Aku tak ingin lagu yang dinyanyikan oleh bang Syaiful Jamil menjadi kenyataan. “Bila sudah kehilangan baru terasa ….”
*
Sore harinya dengan semangat 45 aku menghadiri kajian Ustaz Azam. Aku sudah tak sabar mendengarkan tausiyahnya yang selalu memuaskan akal, sesuai dengan fitrah manusia, dan menentramkan hati. Apalagi bonusnya mendengar lantunan ayat-ayat suci Al-Qur’an yang dibaca dengan merdu oleh Ustaz ganteng, Ustaz sholihin.
“Assalamualaikum….”
Suara Ustaz Sholihin yang empuk dan merdu membelah kesunyian. Surat Al-Hujurat ayat 13 yang dibacanya sangat menyentuh hati. Membuatku tersadar tentang makna kemuliaan. Lagi-lagi hatiku seperti dicabik-cabik ketika Ustaz Azam mengatakan bahwa kemuliaan manusia ada pada derajat ketakwaannya bukan pada kecantikan fisiknya, kekayaan harta bendanya, atau pangkat dan derajatnya.

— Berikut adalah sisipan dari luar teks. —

-- ==== Sys2Proof/Machine/Jobs.lean ====
section
/-! DEFINITION. Jobs.lean: row jobs as they are assigned, end and fail, the Ledger, failed seats, relocation, drains, the
Tally, and the timers of media management (08, 09). -/

namespace Sys2Proof.Machine

/-- Programs and erases run in this mode (Table 01-7, R231); work stopped for lack of a reference waits (R381). -/
def State.mediaRuns (s : State) : Bool :=
  (s.modeIn [.rebuild, .service, .readOnly, .sanitize, .trial] && !s.clk.stopped) ||
    (s.mode == .becalmed && !s.clk.becDone) || (s.mode == .holdupFlush && !s.pwr.flushEnded) ||
    (s.mode == .thermalRest && s.pwr.tripFlush && !s.pwr.flushEnded)

/-! ### Spares (R253) -/

/-- The lowest-numbered spare slot of a seat (R253). -/
def State.spareSlot (s : State) (crew seat : Nat) : Option Nat :=
  let b := (s.crew crew).shells
  ((List.range (8192 - b)).find? fun i => (s.ledgerAt crew seat (b + i)).bstate == 4).map (b + ·)

/-- The lowest slot above SHELLS that holds no block. -/
def State.emptySlot (s : State) (crew seat : Nat) : Option Nat :=
  let b := (s.crew crew).shells
  ((List.range (8192 - b)).find? fun i => (s.ledgerAt crew seat (b + i)).bstate == 0).map (b + ·)

def State.setLedger (s : State) (crew seat n : Nat) (e : Ledger) : State :=
  { s with per.ledger := s.per.ledger.set (ledgerKey crew seat n) e }

/-- The entries of a shell slot n and of slot m change places (R253): each block keeps its history; the block that leaves the
shell takes BSTATE `st`. -/
def State.exchange (s : State) (crew seat n m st : Nat) : State :=
  let a := s.ledgerAt crew seat n
  let b := s.ledgerAt crew seat m
  let er : Int := (s.shell (crew * 8192 + n)).erases
  let s := s.setLedger crew seat n { b with bstate := if b.bstate = 0 then 0 else 2, ec := b.ec - er }
  (s.setLedger crew seat m { a with bstate := st, ec := a.ec + er }).recordLedger [ledgerKey crew seat n, ledgerKey crew seat m]

/-! ### Lost and failed seats (R226 to R228, R251, R252) -/

/-- Seats whose units of a shell are lost. -/
def State.goneSeats (s : State) (x : Nat) : List Nat := (List.range 32).filter fun k => s.lostUnit x k

/-- The shell has lost more seats than its format tolerates (R204, R221). -/
def State.beyond (s : State) (x : Nat) : Bool :=
  let g := s.goneSeats x
  g.any fun k => (planPath (s.fmt (crewOf x)) g k).isNone

def State.modReloc (s : State) (id : Nat) (f : Reloc → Reloc) : State := { s with media.relocs := s.media.relocs.mod id f }
abbrev State.reloc (s : State) (id : Nat) : Reloc := s.media.relocs.get id

/-- A shell that copies were written to takes no more of them: with no live data it is released, else it is Full, and of a handle. -/
def State.destClose (s : State) (x owner : Nat) : State :=
  let s := { s with media.hshell := s.media.hshell.mapAll fun _ v => if v = x + 1 then 0 else v }
  if (s.shell x).st ≠ 2 ∧ (s.shell x).st ≠ 3 then s
  else if s.svalid x = 0 then s.releaseShell x
  else
    let h := s.shell x
    let s := (s.modShell x fun h => { h with st := 3, kind := if h.kind = 7 then 2 else h.kind,
                                              owner := if h.kind = 7 then owner else h.owner, short := h.lost != 0 }).record .shell x
    let s := if h.lost = 0 ∨ h.short then s else s.raise R.SH_EVT_SHELL_SHORT (crewOf x) noP x
    if h.lost = 0 then s else s.queueReloc 2 x

/-- A relocation job is abandoned (Table 09-7): its destination is released, or kept where rows were committed to it, the source keeps
its data, and the job is queued again at its order while the source still holds data to move. A zone that is Read Only is moved no more
(R267). -/
def State.abandon (s : State) (id : Nat) : State :=
  let r := s.reloc id
  if ¬ r.alive then s
  else
    let dests := if r.dst ≠ 0 then [r.dst - 1]
      else ((s.media.jobs.filter fun j => j.reloc == id && j.kind == .reloc && j.shell != 0).map fun j => j.shell - 1).dedup
    let s := s.dropJobs fun j => j.reloc == id
    let h := s.shell r.src
    let s := s.modShell r.src fun h => { h with reloc := false }
    let s := dests.foldl (fun (s : State) x => s.destClose x r.owner) s
    let again := (h.st = 2 ∨ h.st = 3) ∧ ¬ (h.kind = 1 ∧ (s.zone h.owner).zs = .readOnly)
    let s := { s with media.relocs := s.media.relocs.set id (if again then { alive := true, order := r.order, src := r.src } else {}) }
    s.raise R.MD_EVT_RELOC_ABANDON (crewOf r.src) r.src id

/-- The relocation jobs that a shell is a destination of: whole-shell jobs, and others that are programming a row there. -/
def State.destJobs (s : State) (x : Nat) : List Nat :=
  s.media.relocs.keysWhere fun id r => r.alive && (r.dst == x + 1 ||
    (r.dst == 0 && s.media.jobs.any fun j => j.reloc == id && j.kind == .reloc && j.shell == x + 1))

/-- Open to Full without row 383: a Logbook, Millpond or Tally shell closed early (R252), which the Logbook records (R248). -/
def State.closeEarly (s : State) (x : Nat) : State :=
  if (s.shell x).st = 2 then (((s.modShell x fun h => { h with st := 3 }).record .shell x).logStall).spareCheck else s

/-- Seat k of a shell is lost for the shell (R228): it is short, its other rows are written without the seat, and what follows depends on
the owner (R251, R252). A relocation destination becomes short at its commit; at its second lost seat its job is abandoned (R268). -/
def State.seatLost (s : State) (x k : Nat) : State :=
  let h := s.shell x
  let s := s.modShell x fun h => { h with lost := setBit h.lost k true, short := h.short || h.kind != 7 }
  let s := { s with media.jobs := s.media.jobs.map fun (j : Job) => if j.shell = x + 1 then { j with todo := setBit j.todo k false } else j }
  let s := s.record .shell x
  let s := if h.short ∨ h.kind = 7 then s else s.raise R.SH_EVT_SHELL_SHORT (crewOf x) k x
  let two := 2 ≤ (s.goneSeats x).length
  let s := if two then (s.destJobs x).foldl State.abandon s else s
  match h.kind with
  | 1 =>
    let s := s.queueReloc 2 x
    if s.beyond x then s.zoneReadOnly (s.shell x).owner else s
  | 2 => s.queueReloc 2 x
  | 7 => s
  | _ => if two then s.closeEarly x else s

/-- A program failed at seat k of a shell (R251): the block is GROWN_BAD and the seat is lost for the shell. -/
def State.programFail (s : State) (x k : Nat) : State :=
  let c := crewOf x
  let n := x % 8192
  let e := s.ledgerAt c k n
  let s := s.setLedger c k n { e with grown := true, bstate := 2 }
  let s := (s.recordLedger [ledgerKey c k n]).raise R.MD_EVT_BLOCK_BAD c k x
  (s.seatLost x k).spareCheck

/-! ### Assignment of shells to row jobs -/

/-- A row job gets its shell and row. -/
def State.giveShell (s : State) (id x row : Nat) : State :=
  s.modJob id fun j => { j with shell := x + 1, row := row, todo := s.rowSeats x, done := 0, running := 0 }

/-- The next row of the Logbook, as `tailOut` takes it (R272). -/
def State.logOpen (s : State) : Option (Nat × State) :=
  s.logShell.map fun x =>
    (x, if (s.shell x).st = 1 then ({ s.openShell x 4 0 true with per.logPos := x + 1 }).record .shell x else s)

/-- The Tally shell that takes the next row (R275): on a Retired crew none (Table 08-3). -/
def State.tallyOpen (s : State) : Option (Nat × State) :=
  match s.per.tallyShells.find? fun x => (s.shell x).st == 2 && decide (s.nextRow x < 384) with
  | some x => some (x, s)
  | none =>
    let l := s.per.tallyShells.filter fun x => (s.shell x).st == 1 && (s.crew (crewOf x)).st != 4
    (match l.find? s.mayOpen with
      | some x => some x
      | none => l.head?).map fun x => (x, (s.openShell x 5 0 true).record .shell x)

/-- A conventional namespace may take another of its reserved shells: one of them is Erased (R264). -/
def State.nsMayTake (s : State) (n : Nat) : Bool := decide (0 < s.resvErased n)

/-- The shell of a handle's stream: its open shell, or a new one by R208; `key`: where the open shell is kept. -/
def State.handleShell (s : State) (st key : Nat) (gc : Bool) (notCrew : Nat → Bool) : Option (Nat × State) :=
  let n := s.streamNs st
  let cur := s.media.hshell.get key
  if cur ≠ 0 ∧ (s.shell (cur - 1)).st = 2 ∧ s.nextRow (cur - 1) < 384 ∧ ¬ notCrew (crewOf (cur - 1)) then some (cur - 1, s)
  else if ¬ gc ∧ ¬ s.nsMayTake n then none
  else
    (s.takeShell (s.streamPool st) 0 2 (n - 1 + (st - 2 ^ 20) % 64 * 4096) false notCrew).map fun (x, t) =>
      (x, { t with media.hshell := t.media.hshell.set key (x + 1) })

/-- A job without a shell gets one where one can be had (R208, R258). -/
def State.assignOne (s : State) (id : Nat) : State :=
  match s.job? id with
  | none => s
  | some j =>
    if j.shell ≠ 0 then s
    else
      let give := fun (r : Option (Nat × State)) => match r with
        | some (x, t) => t.giveShell id x (t.nextRow x)
        | none => s
      match j.kind with
      | .log => give s.logOpen
      | .spill | .millCopy => give s.millFor
      | .tally => give s.tallyOpen
      | .anchor => s
      | .reloc => give (s.handleShell j.stream (j.stream + 2 ^ 30) true fun c => c == crewOf j.src)
      | .direct | .fold =>
        if isZoneStream j.stream then
          let z := s.zone j.stream
          if z.shellValid then s.giveShell id z.shell j.srow
          else
            match s.takeShell (s.streamPool j.stream) z.life 1 j.stream false with
            | some (x, t) => (t.modZone j.stream fun z => { z with shell := x, shellValid := true }).giveShell id x j.srow
            | none => s
        else give (s.handleShell j.stream j.stream false fun _ => false)

/-- Every job without a shell, oldest first. -/
def State.assignShells (s : State) : State :=
  ((s.media.jobs.filter fun j => j.shell == 0).map fun j => j.id).foldl State.assignOne s

/-- A row of a zone gives its blocks back to staging, and they spill (R267). -/
def State.unrow (s : State) (id st row : Nat) : State := (s.ungroup id).spillRow st row 8

/-- Rows of a shell that takes no further row find another (R252); rows of a zone spill until the zone has moved. -/
def State.reshell (s : State) (x : Nat) (begun : Bool) : State :=
  (s.media.jobs.filter fun j => j.shell == x + 1 && (begun || (j.running == 0 && j.done == 0))).foldl (fun s j =>
    if (j.kind = .direct ∨ j.kind = .fold) ∧ isZoneStream j.stream then s.unrow j.id j.stream j.srow
    else s.modJob j.id fun j => { j with shell := 0, todo := 2 ^ 32 - 1, running := 0, done := 0 }) s

/-! ### The end of a row -/

/-- HU_EXPOSED clears when every block acknowledged while armed is on flash with its record (R393). -/
def State.exposedCheck (s : State) : State :=
  if s.on R.PW_STS_HU_EXPOSED ∧ ¬ s.media.stage.any (fun (b : StBlk) => b.vis) ∧ s.pwr.huSeq ≤ s.media.seqFlash then
    s.setF R.PW_STS_HU_EXPOSED 0
  else s

/-- The copies of a Millpond copy row are committed (R261): the spilled parts stand in their new place. -/
def State.millCopyDone (s : State) (j : Job) : State :=
  let x := j.shell - 1
  let r := j.parts.foldl (fun (acc : Nat × List Spill) p =>
    let moved := acc.2.flatMap fun q =>
      if q.stream = p.stream ∧ q.row = p.row ∧ q.unit = p.unit ∧ q.shell = p.shell ∧ q.mrow = p.mrow ∧ q.munit = p.munit then
        { p with shell := x, mrow := j.row, munit := acc.1 } ::
          (if p.count < q.count then
            [{ q with unit := q.unit + p.count, munit := q.munit + p.count, count := q.count - p.count }] else [])
      else [q]
    (acc.1 + p.count, moved)) (0, s.per.spills)
  { s with per.spills := r.2 }.record .commit j.reloc

/-- The block of a per-row copy at unit i was read. -/
def copied (j : Job) (u i : Nat) : Bool := j.blks.any fun (k, _) => k == i / u * u

/-- The row of a per-row job is committed (R214, R263, R269): the map entries that have not changed take the copy. The COMMIT record that
commits the last live unit releases the source; pairs beyond 1,022 go in MAP records before it. -/
def State.commitRow (s : State) (j : Job) : State :=
  let x := j.shell - 1
  let base := j.row * rowUnits (s.fmt (crewOf x)) false
  let u := s.nsUnits (s.streamNs j.stream)
  let r := j.orig.foldl (fun (acc : Nat × List Nat × State) (k, e) =>
    let (i, ks, s) := acc
    let cur := s.per.map.get k
    if copied j u i ∧ cur.shell = e.shell ∧ cur.unit = e.unit ∧ cur.epoch = e.epoch ∧ cur.mapped = e.mapped then
      (i + 1, ks ++ [k], { s with per.map := s.per.map.set k { cur with shell := x, unit := base + i, slc := false } })
    else (i + 1, ks, s)) (0, [], s)
  let s := r.2.2.modReloc j.reloc fun r => { r with rows := r.rows + 1 }
  let h := s.shell j.src
  let last := s.svalid j.src = 0 ∧ ((h.kind = 2 ∧ h.st = 3) ∨ (h.kind = 3 ∧ ¬ s.media.jobs.any fun i => i.shell == j.src + 1))
  let s := s.recordMap j.stream (r.2.1.drop 1022)
  let s := if last then s.giveUp j.src else s
  let s := s.recordB .commit j.reloc (s.recBody .commit j.reloc ++ (r.2.1.take 1022).flatMap s.mapPair)
  let s := if last then s.releasedBy j.src else s
  let rl := s.reloc j.reloc
  let s : State := { s with gov.foldUnits := s.gov.foldUnits + (if rl.order = 5 ∨ rl.order = 6 then j.units else 0) }
  -- the shell has left its handle (R210)
  if h.kind = 2 ∧ last then s.fdpEvent 0x80 (s.streamNs j.stream) ((j.stream - 2 ^ 20) % 64) else s
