-- ==== Sys2Proof/Machine/IoPath.lean ====
section
/-! DEFINITION. IoPath.lean: what every I/O command's step shares (checks, keys, zones, resolution of blocks), and the data
path of slots: staging, encryption, merging, transmission (01, 03, 04, 07). -/

namespace Sys2Proof.Machine

/-! ### The fields of an I/O command -/

def sqeLba (q : Sqe) : Nat := q.cdw10.toNat + 2 ^ 32 * q.cdw11.toNat
def sqeNlb (q : Sqe) : Nat := q.cdw12.toNat % 65536 + 1
/-- Zone Send Action and Select All; Zone Receive Action, its filter and the Partial Report bit. -/
def sqeZsa (q : Sqe) : Nat := q.cdw13.toNat % 256
def sqeAll (q : Sqe) : Bool := q.cdw13.toNat.testBit 8

/-- The namespace of an NSID as a controller sees it: one that is attached to it (Table 03-7). -/
def State.nsOf (s : State) (ctrl nsid : Nat) : Option Nat :=
  (s.ctrl ctrl).attached.find? fun n => (s.per.ns.get n).alive && (s.per.ns.get n).nsid == nsid

/-- Blocks in a zone's LBA range (ZSZE, R187). -/
def State.zsze (s : State) (n : Nat) : Nat := if (s.per.ns.get n).big then 262144 else 1048576
/-- ZCAP in blocks (Table 07-3). -/
def State.zcap (s : State) (n : Nat) : Nat := zoneCapUnits (s.poolFmt (s.per.ns.get n).pool) / s.nsUnits n
/-- The Zone Table entry of an LBA. -/
def State.zoneAt (s : State) (n lba : Nat) : Nat := (s.per.ns.get n).zbase + lba / s.zsze n

/-! ### Order of dispatch (R86, R194, R202) -/

/-- Zones that a Reset waits to empty: later writes and Zone Management Sends to them are held (R202). -/
def State.zoneHeld (s : State) (z : Nat) : Bool := s.cmds.any fun (_, c) => c.alive && c.zs.contains z

/-- A command of a zoned namespace acts on zone z: of Zone Management Send with Select All, on any of the namespace's. A number
from 2^20 on names a namespace as a whole (R186). -/
def State.touches (s : State) (c : Cmd) (z : Nat) : Bool :=
  match s.nsOf c.cntlid c.sqe.nsid with
  | none => false
  | some n =>
    if 2 ^ 20 ≤ z then z - 2 ^ 20 == n
    else (s.zone z).ns == n && (isWriteOpc c.sqe.opc || c.sqe.opc == 0x79) && (s.per.ns.get n).zoned &&
      ((c.sqe.opc == 0x79 && sqeAll c.sqe) || s.zoneAt n (sqeLba c.sqe) == z)

/-- A dispatched command is held by a pending Reset of a zone that it writes or acts on (R202). -/
def State.resetHolds (s : State) (c : Cmd) : Bool :=
  s.cmds.any fun (_, d) => d.alive && d.zs.any fun z => s.touches c z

Kutundukkan kepala sambil berhitung betapa banyak aku berbuat dosa sejak akal balig. Berapa jumlah kebaikan yang kulakukan dengan ikhlas dan berapa yang tidak ikhlas. Untuk menyandang predikat mulia di hadapan Allah, diriku nampaknya seperti peribahasa ‘jauh panggang dari api’.
Namun, biarlah terlambat daripada tidak sama sekali. Semoga masih ada kesempatan bagiku untuk berbuat baik.